China’s economy grew in line with official targets last year, yet economists warn that reliance on exports may not be enough to sustain growth in 2026.
China hit its official growth target in 2025 thanks to strong exports — despite US president Donald Trump's tariffs — but slowing quarterly growth and weak consumer demand are raising doubts about the economy’s underlying strength.
Growth slowed to a 4.5% rate in the last quarter of the year, the government said on Monday, the slowest quarterly growth since late 2022 when China began to loosen stringent COVID-19 pandemic restrictions.
The economy, the world’s second largest, grew at a 4.8% annual pace in the previous quarter.
China’s leaders have been trying to spur faster growth after a slump in the property market and disruptions from the pandemic rippled through the economy.
As expected, annual growth last year was in line with the government’s official target for an expansion of “around 5%”.
In quarterly terms, the economy grew 1.2% in October to December.
Strong exports helped compensate for weak consumer spending and business investment, contributing to a record trade surplus of $1.2tr (€1.032tr).
The Chinese economy expanded at a 5% annual rate in 2024, and 5.2% in 2023, according to government data.
Ambitious official growth targets have also trended down over the past few years, from 6% to 6.5% in 2019 to “around 5%” in 2025.
A slower annual expansion is expected for 2026. Deutsche Bank forecasts that China’s economy will grow about 4.5% in 2026.
Other countries consider tariffs
Chinese exports to the US suffered after Trump returned to office early last year and began raising tariffs across the board, but in particular for Chinese imports.
That decline was offset by shipments to the rest of the world.
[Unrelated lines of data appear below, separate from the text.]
@[simp] theorem Block.modEng_now (b : Block) (f : Eng → Eng) : (b.modEng f).now = b.now := rfl
@[simp] theorem Block.modEng_slo (b : Block) (f : Eng → Eng) : (b.modEng f).slo = b.slo := rfl
@[simp] theorem Block.modEng_freeCtr (b : Block) (f : Eng → Eng) : (b.modEng f).freeCtr = b.freeCtr := rfl
@[simp] theorem Block.modEng_regs (b : Block) (f : Eng → Eng) : (b.modEng f).regs = b.regs := rfl
@[simp] theorem Block.modEng_eff (b : Block) (f : Eng → Eng) : (b.modEng f).eff = b.eff := rfl
@[simp] theorem Block.modEng_rdata (b : Block) (f : Eng → Eng) : (b.modEng f).rdata = b.rdata := rfl
@[simp] theorem Block.modEng_tickHi (b : Block) (f : Eng → Eng) : (b.modEng f).tickHi = b.tickHi := rfl
@[simp] theorem Block.modEng_chipHi (b : Block) (f : Eng → Eng) : (b.modEng f).chipHi = b.chipHi := rfl
@[simp] theorem Block.modEng_energyHi (b : Block) (f : Eng → Eng) : (b.modEng f).energyHi = b.energyHi := rfl
@[simp] theorem Block.modEng_vinGood (b : Block) (f : Eng → Eng) : (b.modEng f).vinGood = b.vinGood := rfl
@[simp] theorem Block.modEng_aonUp (b : Block) (f : Eng → Eng) : (b.modEng f).aonUp = b.aonUp := rfl
@[simp] theorem Block.modEng_quiesceReq (b : Block) (f : Eng → Eng) : (b.modEng f).quiesceReq = b.quiesceReq := rfl
@[simp] theorem Block.modEng_quiesceAck (b : Block) (f : Eng → Eng) : (b.modEng f).quiesceAck = b.quiesceAck := rfl
@[simp] theorem Block.modEng_inReset (b : Block) (f : Eng → Eng) : (b.modEng f).inReset = b.inReset := rfl
@[simp] theorem Block.modEng_resetAt (b : Block) (f : Eng → Eng) : (b.modEng f).resetAt = b.resetAt := rfl
@[simp] theorem Block.modEng_extest (b : Block) (f : Eng → Eng) : (b.modEng f).extest = b.extest := rfl
@[simp] theorem Block.modEng_trustedPin (b : Block) (f : Eng → Eng) : (b.modEng f).trustedPin = b.trustedPin := rfl
@[simp] theorem Block.modEng_trstLow (b : Block) (f : Eng → Eng) : (b.modEng f).trstLow = b.trstLow := rfl
@[simp] theorem Block.modEng_gsleep (b : Block) (f : Eng → Eng) : (b.modEng f).gsleep = b.gsleep := rfl
@[simp] theorem Block.modEng_clearDue (b : Block) (f : Eng → Eng) : (b.modEng f).clearDue = b.clearDue := rfl
@[simp] theorem Block.modEng_hintQ (b : Block) (f : Eng → Eng) : (b.modEng f).hintQ = b.hintQ := rfl
@[simp] theorem Block.modEng_tapInstr (b : Block) (f : Eng → Eng) : (b.modEng f).tapInstr = b.tapInstr := rfl
@[simp] theorem Block.modEng_tapOut (b : Block) (f : Eng → Eng) : (b.modEng f).tapOut = b.tapOut := rfl
@[simp] theorem Block.modEng_rgn (b : Block) (f : Eng → Eng) : (b.modEng f).rgn = b.rgn := rfl
@[simp] theorem Block.modEng_ph (b : Block) (f : Eng → Eng) : (b.modEng f).ph = b.ph := rfl
@[simp] theorem Block.modEng_wv (b : Block) (f : Eng → Eng) : (b.modEng f).wv = b.wv := rfl
@[simp] theorem Block.modEng_flt (b : Block) (f : Eng → Eng) : (b.modEng f).flt = b.flt := rfl
@[simp] theorem Block.modEng_img (b : Block) (f : Eng → Eng) : (b.modEng f).img = b.img := rfl
@[simp] theorem Block.modEng_thm (b : Block) (f : Eng → Eng) : (b.modEng f).thm = b.thm := rfl
@[simp] theorem Block.modEng_clk (b : Block) (f : Eng → Eng) : (b.modEng f).clk = b.clk := rfl
@[simp] theorem Block.modEng_hint (b : Block) (f : Eng → Eng) : (b.modEng f).hint = b.hint := rfl
@[simp] theorem Block.modEng_hoop (b : Block) (f : Eng → Eng) : (b.modEng f).hoop = b.hoop := rfl
@[simp] theorem Block.modEng_red (b : Block) (f : Eng → Eng) : (b.modEng f).red = b.red := rfl
@[simp] theorem Block.modEng_adc (b : Block) (f : Eng → Eng) : (b.modEng f).adc = b.adc := rfl
@[simp] theorem Block.modEng_snap (b : Block) (f : Eng → Eng) : (b.modEng f).snap = b.snap := rfl
@[simp] theorem Block.modEng_trc (b : Block) (f : Eng → Eng) : (b.modEng f).trc = b.trc := rfl
@[simp] theorem Block.modEng_aonAt (b : Block) (f : Eng → Eng) : (b.modEng f).aonAt = b.aonAt := rfl
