theorem gTop_header (t c p w l k : List Byte) (ht : t.length = 262144) (hc : c.length = 16) (hp : p.length = 24) (hw : w.length = 16)
    (hl : l.length = 36) (hk : k.length = 6592) :
    headerOf (gFlash (gTop t c p w l k) t c p w l k) 0 =
      some (gHdr t c p w l k) := by
  have hlen : (gTop t c p w l k).length = 4096 := headOf_length _ (by rw [gHead_length]; decide)
  obtain ⟨hr, -⟩ := gFlash_reads (gTop t c p w l k) t c p w l k hlen ht hc hp hw hl hk
  obtain ⟨f0, f1, f2, f3, f4, f5, f6, f7⟩ := gHead_fields Config.chipId.toNat (gCrc t) (gCrc c) (gCrc p) (gCrc w) (gCrc l) (gCrc k) Config.chipId.isLt
  have crc : leAt (gTop t c p w l k) 0xFFC 4 = (crc32 ((gTop t c p w l k).take 0xFFC)).toNat := headOf_crc _ (by rw [gHead_length]; decide)
  have g : leAt (gTop t c p w l k) 0x10 4 = 0 := by
    rw [gTop_leAt _ _ _ _ _ _ _ _ (by decide)]
    exact flat_field _ 5 _ _ _ (by simp [gHead, gEntry]) (by simp [gHead, gEntry]) (by decide)
  have a : leAt (gTop t c p w l k) 0x140 2 = 0 := zeros_leAt _ _ _ (gTop_zeros _ _ _ _ _ _ _ _ (by decide) (by decide))
  have g0 : leAt (gTop t c p w l k) 0 4 = 0x49474C59 := by rw [gTop_leAt _ _ _ _ _ _ _ _ (by decide), f0]
  have g3 : leAt (gTop t c p w l k) 7 1 = 0 := by rw [gTop_leAt _ _ _ _ _ _ _ _ (by decide), f3]
  have g5 : leAt (gTop t c p w l k) 0x18 1 = 6 := by rw [gTop_leAt _ _ _ _ _ _ _ _ (by decide), f5]
  have g6 : leAt (gTop t c p w l k) 0x14 4 = 0 := by rw [gTop_leAt _ _ _ _ _ _ _ _ (by decide), f6]
  unfold headerOf
  simp only [show bankBase 0 = 0 from rfl, hr, crc, a, g, g0, g3, g5, g6]
  simp [gHdr]

theorem badEntry_none (ty off len c : Nat) (h1 : ¬ ty > 9) (h2 : off % 4096 = 0) (h3 : ¬ off < 0x1000) (h4 : len ≠ 0) (h5 : ¬ off + len > 0x1000000) :
    badEntry ⟨ty, 0, 0, off, len, c⟩ = none := by
  simp [badEntry, h1, h2, h3, h4, h5]
theorem clash_after (x y : Sect) (h1 : y.off + y.len ≤ x.off) (h2 : x.ty ≠ y.ty) : clash x y = false := by
  have : ¬ x.off < y.off + y.len := by omega
  simp [clash, this, h2]
def gSects (c1 c2 c3 c4 c5 c6 : Nat) : List Sect :=
 [⟨1, 0, 0, 0x1000, 262144, c1⟩, ⟨2, 0, 0, 0x41000, 16, c2⟩, ⟨3, 0, 0, 0x42000, 24, c3⟩, ⟨4, 0, 0, 0x43000, 16, c4⟩,
       ⟨5, 0, 0, 0x44000, 36, c5⟩, ⟨6, 0, 0, 0x45000, 6592, c6⟩]
theorem gSects_entries (c1 c2 c3 c4 c5 c6 : Nat) : (gSects c1 c2 c3 c4 c5 c6).findSome? badEntry = none := by
  simp only [gSects, List.findSome?_cons, List.findSome?_nil]
  rw [badEntry_none 1 _ _ _ (by decide) (by decide) (by decide) (by decide) (by decide), badEntry_none 2 _ _ _ (by decide) (by decide) (by decide) (by decide) (by decide),
    badEntry_none 3 _ _ _ (by decide) (by decide) (by decide) (by decide) (by decide), badEntry_none 4 _ _ _ (by decide) (by decide) (by decide) (by decide) (by decide),
    badEntry_none 5 _ _ _ (by decide) (by decide) (by decide) (by decide) (by decide), badEntry_none 6 _ _ _ (by decide) (by decide) (by decide) (by decide) (by decide)]
theorem clashing_none : ∀ (l seen : List Sect), (∀ x, x ∈ l → ∀ y, y ∈ seen → y.off + y.len ≤ x.off ∧ x.ty ≠ y.ty) →
    l.Pairwise (fun y x => y.off + y.len ≤ x.off ∧ x.ty ≠ y.ty) → clashing seen l = none := by
  intro l
  induction l with
  | nil => intro _ _ _; rfl
  | cons e r ih =>
    intro seen h hp
    obtain ⟨hp1, hp2⟩ := List.pairwise_cons.mp hp
    have : seen.any (clash e) = false := by
      rw [List.any_eq_false]
      intro y hy
      obtain ⟨h1, h2⟩ := h e (by simp) y hy
      simp [clash_after e y h1 h2]
    simp only [clashing, this]
    refine ih (e :: seen) (fun x hx y hy => ?_) hp2
    rcases List.mem_cons.mp hy with rfl | hy
    · exact hp1 x hx
    · exact h x (by simp [hx]) y hy
theorem gSects_apart (c1 c2 c3 c4 c5 c6 : Nat) : clashing [] (gSects c1 c2 c3 c4 c5 c6) = none := by
  refine clashing_none _ [] (by simp) ?_
  have : ((gSects c1 c2 c3 c4 c5 c6).map (fun s => (s.ty, s.off, s.len))).Pairwise (fun y x => y.2.1 + y.2.2 ≤ x.2.1 ∧ x.1 ≠ y.1) := by
    have : (gSects c1 c2 c3 c4 c5 c6).map (fun s => (s.ty, s.off, s.len)) =
      [(1, 0x1000, 262144), (2, 0x41000, 16), (3, 0x42000, 24), (4, 0x43000, 16), (5, 0x44000, 36), (6, 0x45000, 6592)] := rfl
    rw [this]; decide
  exact List.pairwise_map.mp this
theorem gSects_present (h : Header) (c1 c2 c3 c4 c5 c6 : Nat) (hu : h.used = gSects c1 c2 c3 c4 c5 c6) : absent h = none := by
  simp [absent, hu, gSects]; omega
theorem gTop_used (t c p w l k : List Byte) (h : Header) (hs : h.sects = (List.range 16).map (fun i => sectAt (gTop t c p w l k) (0x40 + 16 * i)))
    (hn : h.count = 6) :
    h.used = gSects (gCrc t) (gCrc c) (gCrc p) (gCrc w) (gCrc l) (gCrc k) := by
  have crc (x : List Byte) : gCrc x < 256 ^ 4 := (crc32 x).isLt
  have key := gHead_sects Config.chipId.toNat (gCrc t) (gCrc c) (gCrc p) (gCrc w) (gCrc l) (gCrc k) (crc t) (crc c) (crc p) (crc w) (crc l) (crc k)
  have same : (List.range 6).map (fun i => sectAt (gTop t c p w l k) (0x40 + 16 * i)) =
      (List.range 6).map (fun i => sectAt (flat (gHead Config.chipId.toNat (gCrc t) (gCrc c) (gCrc p) (gCrc w) (gCrc l) (gCrc k))) (0x40 + 16 * i)) := by
    refine List.map_congr_left (fun i hi => headOf_sect _ _ ?_)
    rw [gHead_length]
    have := List.mem_range.mp hi
    omega
  unfold Header.used
  rw [hs, hn, ← List.map_take, show (List.range 16).take 6 = List.range 6 from by decide, same, key]
  rfl

theorem check_passes (h : Header) (g1 : leAt h.bytes 4 2 = 1) (g2 : leAt h.bytes 6 1 = 0) (g3 : leAt h.bytes 7 1 = 0)
    (g4 : leAt h.bytes 8 8 = Config.chipId.toNat) (z1 : zeros h.bytes 0x19 0x20 = true) (z2 : zeros h.bytes 0x142 0x180 = true)
    (z3 : zeros h.bytes 0x580 0xFFC = true) (z4 : zeros h.bytes (0x40 + 16 * h.count) 0x140 = true) (hn : h.count = 6) (ha : h.authLen = 0)
    (hi : h.imageLen = 0) (c1 c2 c3 c4 c5 c6 : Nat) (hu : h.used = gSects c1 c2 c3 c4 c5 c6) : headerCheck h false = none := by
  have e1 : h.used.findSome? badEntry = none := by rw [hu]; exact gSects_entries ..
  have e2 : clashing [] h.used = none := by rw [hu]; exact gSects_apart ..
  have e3 := gSects_present h c1 c2 c3 c4 c5 c6 hu
  unfold headerCheck
  simp only [g1, g2, g3, g4, ha, hi, z1, z2, z3, z4, e1, e2, e3]
  simp [hn]

theorem gTop_check (t c p w l k : List Byte) (h : Header) (hb : h.bytes = gTop t c p w l k) (hn : h.count = 6) (ha : h.authLen = 0) (hi : h.imageLen = 0)
    (hu : h.used = gSects (gCrc t) (gCrc c) (gCrc p) (gCrc w) (gCrc l) (gCrc k)) : headerCheck h false = none := by
  obtain ⟨f0, f1, f2, f3, f4, f5, f6, f7⟩ := gHead_fields Config.chipId.toNat (gCrc t) (gCrc c) (gCrc p) (gCrc w) (gCrc l) (gCrc k) Config.chipId.isLt
  refine check_passes h ?_ ?_ ?_ ?_ ?_ ?_ ?_ ?_ hn ha hi _ _ _ _ _ _ hu <;> (try rw [hn]) <;> rw [hb]
  · rw [gTop_leAt _ _ _ _ _ _ _ _ (by decide), f1]
  · rw [gTop_leAt _ _ _ _ _ _ _ _ (by decide), f2]
  · rw [gTop_leAt _ _ _ _ _ _ _ _ (by decide), f3]
  · rw [gTop_leAt _ _ _ _ _ _ _ _ (by decide), f4]
  · unfold zeros; rw [gTop_field _ _ _ _ _ _ _ _ (by decide), f7]; decide
  · exact gTop_zeros _ _ _ _ _ _ _ _ (by decide) (by decide)
  · exact gTop_zeros _ _ _ _ _ _ _ _ (by decide) (by decide)
  · exact gTop_zeros _ _ _ _ _ _ _ _ (by decide) (by decide)

/-- A body that its own checks pass, in a block of the build 0 and an image without DET. -/
def gPasses (ty : Nat) (d : List Byte) : Prop :=
  ∀ b : Block, b.isV = false → b.img.staged.det = false → lowestCode (b.loadBody ty d).codes = none

theorem gPasses_table (d : List Byte) (hl : d.length = 262144) (hz : ∀ x, x ∈ d → x = 0) : gPasses 1 d := by
  intro b _ _
  have : ((leWords 2 d).any (fun v => v / 32 > 1300)) = false := by
    rw [List.any_eq_false]
    intro v hv
    rw [leWords_zeros 2 d hz v hv]; decide
  simp [Block.loadBody, Block.loadTable, hl, this, codeIf, lowestCode]

theorem gPasses_cal (d : List Byte) (hl : d.length = 6592) (hz : ∀ x, x ∈ d → x = 0) : gPasses 6 d := by
  intro b _ _
  have : ((pairs (bytesAt d 1088 4352)).any (fun c => c.1 > 0x3FF)) = false := by
    rw [List.any_eq_false]
    intro v hv
    rw [pairs_zeros _ (fun x hx => hz x (List.mem_of_mem_drop (List.mem_of_mem_take hx))) v hv]; decide
  simp [Block.loadBody, Block.loadCalibration, hl, this, codeIf, lowestCode]

theorem gPasses_coef (d : List Byte) (h1 : loadRecs d.length (d.drop 16) = some []) (h2 : leAt d 0 1 = 2) (h3 : leAt d 1 1 = 0)
    (h4 : zeros d 2 16 = true) (h5 : d.length = 16) : gPasses 2 d := by
  intro b hv _
  simp only [Block.loadBody, Block.loadCoefs, h1]
  simp [h2, h3, h4, h5, hv, recCodes, codeIf, lowestCode]

theorem gPasses_prog (d : List Byte) (h4 : d.length = 24) (h3 : zeros d 12 16 = true) (h2 : (leWords 4 (d.drop 16)).length = 2)
    (h1 : (checkProgram (leWords 4 (d.drop 16)) (leAt d 0 2) (leAt d 2 2) (leAt d 4 4) (leAt d 8 4) false).code = none) : gPasses 3 d := by
  intro b _ hd
  simp [Block.loadBody, Block.loadProgram, h1, h2, h3, h4, hd, codeIf, lowestCode, memInstrs]

theorem gPasses_weights (d : List Byte) (h : (loadRecs d.length d).map (recCodes true) = some []) : gPasses 4 d := by
  intro b _ _
  obtain ⟨rs, hr, hc⟩ := Option.map_eq_some_iff.mp h
  simp [Block.loadBody, Block.loadWeights, hr, hc, lowestCode]

theorem gPasses_limits (d : List Byte) (h1 : leAt d 32 4 = 0) (h2 : d.length = 36) (h3 : d.drop 36 = []) (h4 : chunks 8 (bytesAt d 36 0) = [])
    (hp : Config.pmbTable [] = some (false, [], [])) : gPasses 5 d := by
  intro b _ _
  simp [Block.loadBody, Block.loadLimits, h1, h2, h3, h4, hp, codeIf, lowestCode]

/-- A flash of six sections whose bodies pass: its header passes, and so does every section. -/
theorem gGood (t c p w l k : List Byte) (ht : t.length = 262144) (hc : c.length = 16) (hg : p.length = 24) (hw : w.length = 16)
    (hl : l.length = 36) (hk : k.length = 6592) (b1 : gPasses 1 t) (b2 : gPasses 2 c) (b3 : gPasses 3 p) (b4 : gPasses 4 w) (b5 : gPasses 5 l)
    (b6 : gPasses 6 k) :
    ∃ (f : Flash) (h : Header), primaryOf (headerOf f 0) (headerOf f 1) = 0 ∧ headerOf f 0 = some h ∧ f.sfdpOk = true ∧ 0x04000000 ≤ f.density ∧
      headerCheck h false = none ∧ h.used ≠ [] ∧
      ∀ e, e ∈ h.used → (sectionBytes f 0 (headerOf f 1) e).2 ≠ 3 ∧
        ∀ b : Block, b.isV = false → b.img.staged.det = h.det →
          lowestCode (b.loadBody e.ty (sectionBytes f 0 (headerOf f 1) e).1).codes = none := by
  have hlen : (gTop t c p w l k).length = 4096 := headOf_length _ (by rw [gHead_length]; decide)
  obtain ⟨-, r1, r2, r3, r4, r5, r6⟩ := gFlash_reads (gTop t c p w l k) t c p w l k hlen ht hc hg hw hl hk
  have he := gFlash_erased (gTop t c p w l k) t c p w l k hlen ht hc hg hw hl hk
  have hh := gTop_header t c p w l k ht hc hg hw hl hk
  have h1 : headerOf (gFlash (gTop t c p w l k) t c p w l k) 1 = none := by
    have : leAt (List.replicate 4096 (0xFF : Byte)) 0 4 = 0xFFFFFFFF := by decide +kernel
    have hne : ¬ (0xFFFFFFFF : Nat) = 0x49474C59 := by decide
    unfold headerOf
    simp only [show bankBase 1 = 0x02000000 from rfl, he, this, hne, decide_false, Bool.false_and, Bool.false_eq_true, if_false]
  have hs : ∀ (a ty n : Nat) (d : List Byte), readFlash (gFlash (gTop t c p w l k) t c p w l k) a n = d →
      sectionBytes (gFlash (gTop t c p w l k) t c p w l k) 0 none ⟨ty, 0, 0, a, n, gCrc d⟩ = (d, 1) := by
    intro a ty n d hr
    have hr' : readFlash (gFlash (gTop t c p w l k) t c p w l k) (bankBase 0 + a) n = d := by
      rw [show bankBase 0 + a = a from Nat.zero_add a]; exact hr
    simp [sectionBytes, hr', gCrc]
  have hu := gTop_used t c p w l k (gHdr t c p w l k) rfl rfl
  refine ⟨_, _, by rw [hh, h1]; rfl, hh, rfl, Nat.le_refl _, gTop_check t c p w l k _ rfl rfl rfl rfl hu, by rw [hu]; simp [gSects], ?_⟩
  intro e hm
  rw [hu] at hm
  rw [h1]
  simp only [gSects, List.mem_cons, List.not_mem_nil, or_false] at hm
  rcases hm with rfl | rfl | rfl | rfl | rfl | rfl
  · rw [hs _ _ _ _ r1]; exact ⟨(by decide : (1 : Nat) ≠ 3), b1⟩
  · rw [hs _ _ _ _ r2]; exact ⟨(by decide : (1 : Nat) ≠ 3), b2⟩
  · rw [hs _ _ _ _ r3]; exact ⟨(by decide : (1 : Nat) ≠ 3), b3⟩
  · rw [hs _ _ _ _ r4]; exact ⟨(by decide : (1 : Nat) ≠ 3), b4⟩
  · rw [hs _ _ _ _ r5]; exact ⟨(by decide : (1 : Nat) ≠ 3), b5⟩
  · rw [hs _ _ _ _ r6]; exact ⟨(by decide : (1 : Nat) ≠ 3), b6⟩

def gProg : List Byte := flat [(2, 0), (2, 1), (12, 0), (4, 0x04000000), (4, 0x04000000)]

/-- A flash whose image passes every check, where an empty PMBus table is one (the spec gives the table no byte format). -/
theorem wit_GoodImage (hp : Config.pmbTable [] = some (false, [], [])) :
    (wLoad.blk.Calm ∧ wLoad.blk.img.stage = 1 ∧ wLoad.blk.img.flashRdy = true ∧ wLoad.blk.img.memTested = true ∧
      wLoad.blk.img.accepted = false ∧ wLoad.blk.img.limitRegs.all writeAllowed = true) ∧
    ∃ (f : Flash) (h : Header), primaryOf (headerOf f 0) (headerOf f 1) = 0 ∧ headerOf f 0 = some h ∧ f.sfdpOk = true ∧ 0x04000000 ≤ f.density ∧
      headerCheck h false = none ∧ h.used ≠ [] ∧
      ∀ e, e ∈ h.used → (sectionBytes f 0 (headerOf f 1) e).2 ≠ 3 ∧
        ∀ b : Block, b.isV = false → b.img.staged.det = h.det →
          lowestCode (b.loadBody e.ty (sectionBytes f 0 (headerOf f 1) e).1).codes = none :=
  ⟨by decide +kernel, gGood (List.replicate 262144 0) (2 :: List.replicate 15 0) gProg (4 :: List.replicate 15 0) (List.replicate 36 0) (List.replicate 6592 0)
    List.length_replicate (by decide) (by decide) (by decide) (by decide) List.length_replicate
    (gPasses_table _ List.length_replicate (fun _ h => List.eq_of_mem_replicate h))
    (gPasses_coef _ (by decide) (by decide) (by decide) (by decide) (by decide))
    (gPasses_prog _ (by decide) (by decide) (by decide) (by decide +kernel))
    (gPasses_weights _ (by decide))
    (gPasses_limits _ (by decide) (by decide) (by decide) (by decide) hp)
    (gPasses_cal _ List.length_replicate (fun _ h => List.eq_of_mem_replicate h))⟩

/-- A flash whose header is valid and refused: its format is 0. -/
theorem wit_RefusedHeader : ∃ (f : Flash) (h : Header), primaryOf (headerOf f 0) (headerOf f 1) = 0 ∧ headerOf f 0 = some h ∧ f.sfdpOk = true ∧
    0x04000000 ≤ f.density ∧ headerCheck h false = some (0x05, 0) := by
  have hl : (headOf (flat [(4, 0x49474C59)])).length = 4096 := headOf_length _ (by decide)
  have hm : leAt (headOf (flat [(4, 0x49474C59)])) 0 4 = 0x49474C59 := by rw [headOf_field _ _ _ (by decide)]; decide
  have hz : leAt (headOf (flat [(4, 0x49474C59)])) 4 2 = 0 := zeros_leAt _ _ _ (headOf_zeros _ _ _ (by decide) (by decide))
  have hc := headOf_crc (flat [(4, 0x49474C59)]) (by decide)
  generalize headOf (flat [(4, 0x49474C59)]) = g at *
  have hr : readFlash ⟨[⟨0, g⟩], true, 0x04000000⟩ (bankBase 0) 4096 = g := by
    rw [← hl]; exact readFlash_seg [] [] 0 g true _ (by simp) (by simp)
  have he : readFlash ⟨[⟨0, g⟩], true, 0x04000000⟩ (bankBase 1) 4096 = List.replicate 4096 0xFF := by
    simp only [readFlash, List.foldr]
    exact overlay_below _ _ _ (by show 0 + g.length ≤ 0x02000000; omega)
  have h1 : headerOf ⟨[⟨0, g⟩], true, 0x04000000⟩ 1 = none := by
    have : leAt (List.replicate 4096 (0xFF : Byte)) 0 4 = 0xFFFFFFFF := by decide +kernel
    have hne : ¬ (0xFFFFFFFF : Nat) = 0x49474C59 := by decide
    unfold headerOf
    simp only [he, this, hne, decide_false, Bool.false_and, Bool.false_eq_true, if_false]
  obtain ⟨h, hh, hb⟩ : ∃ h, headerOf ⟨[⟨0, g⟩], true, 0x04000000⟩ 0 = some h ∧ h.bytes = g := by
    unfold headerOf
    simp only [hr, hm, hc, decide_true, Bool.and_self, if_true]
    exact ⟨_, rfl, rfl⟩
  refine ⟨⟨[⟨0, g⟩], true, 0x04000000⟩, h, by rw [hh, h1]; rfl, hh, rfl, Nat.le_refl _, ?_⟩
  unfold headerCheck
  simp only [hb, hz]
  rfl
Soaring imports of Chinese goods are leading some other governments to take action to protect local industries, in some cases raising import duties.
Trump and Chinese leader Xi Jinping agreed to extend a truce in their bruising tariff war, also helping to alleviate pressure on China’s exports. But China's exports to the US still fell 20% last year.
“The key question is how long this engine of growth can remain the primary driver,” Lynn Song, chief economist for Greater China at ING wrote in a recent note.
“Should more economies also start ramping up tariffs on China, as Mexico has done and the EU has threatened to do, eventually, a tighter squeeze will be seen."
China’s leaders have repeatedly highlighted boosting domestic demand as a policy focus, but their effects have so far been limited.
Trade-ins for appliances
A trade-in programme for drivers to replace older cars with more energy-efficient models, for example, has been losing steam in recent months.
“Stabilisation, not necessarily recovery, of the domestic property market is key to revive public confidence and, hence household consumption and private investment growth,” said Chi Lo, senior market strategist for Asia Pacific at BNP Paribas Asset Management.
China has also provided trade-in subsidies for home appliances such as refrigerators, washing machines, and TVs.
While major consumer stimulus policies in 2025 — including such subsidies — are set to continue in 2026, they may be scaled back, Weiheng Chen, global investment strategist at JP Morgan Private Bank, said in a recent note.
Investments in artificial intelligence and other advanced technologies remain a key priority for China’s ruling Communist Party as it moves to boost self-reliance and rival the US.
Challenges for small businesses
Meanwhile, many ordinary Chinese and small businesses are struggling with tough times and troubling uncertainty over jobs and incomes.
Liu Fengyun, a 53-year-old noodle restaurant owner in a small county in southwestern China’s Guizhou province, said business has become very difficult these days.
Some of her customers told her that “money is hard to earn now” and “making breakfast at home is cheaper”.
“People all say, ‘The overall environment is not good right now — what more can you expect? People don’t have money anymore. Nothing is easy to do now,’” Liu said.
Kang Yi, head of China’s National Bureau of Statistics, on Monday told reporters that China’s economy had sustained "steady progress in 2025 despite multiple pressures” and has “solid foundations" in countering risks.
Some economists and analysts believe China’s actual economic growth in 2025 was slower than official figures suggest.
The Rhodium Group, a think tank, said last month it expected China’s economy to grow only by 2.5% to 3% last year.
A strong and stable economy is considered crucial for social stability, a primary priority for China's leaders. While China could probably maintain social stability even at lower economic growth rates, Beijing “wants the economy to keep growing”, said Neil Thomas, a fellow at the Asia Society Policy Institute’s Center for China Analysis.
China likely needs to sustain a roughly 4%-5% annual expansion in order to reach its soft target by 2035 of $20,000 gross domestic product (GDP) per capita, he said.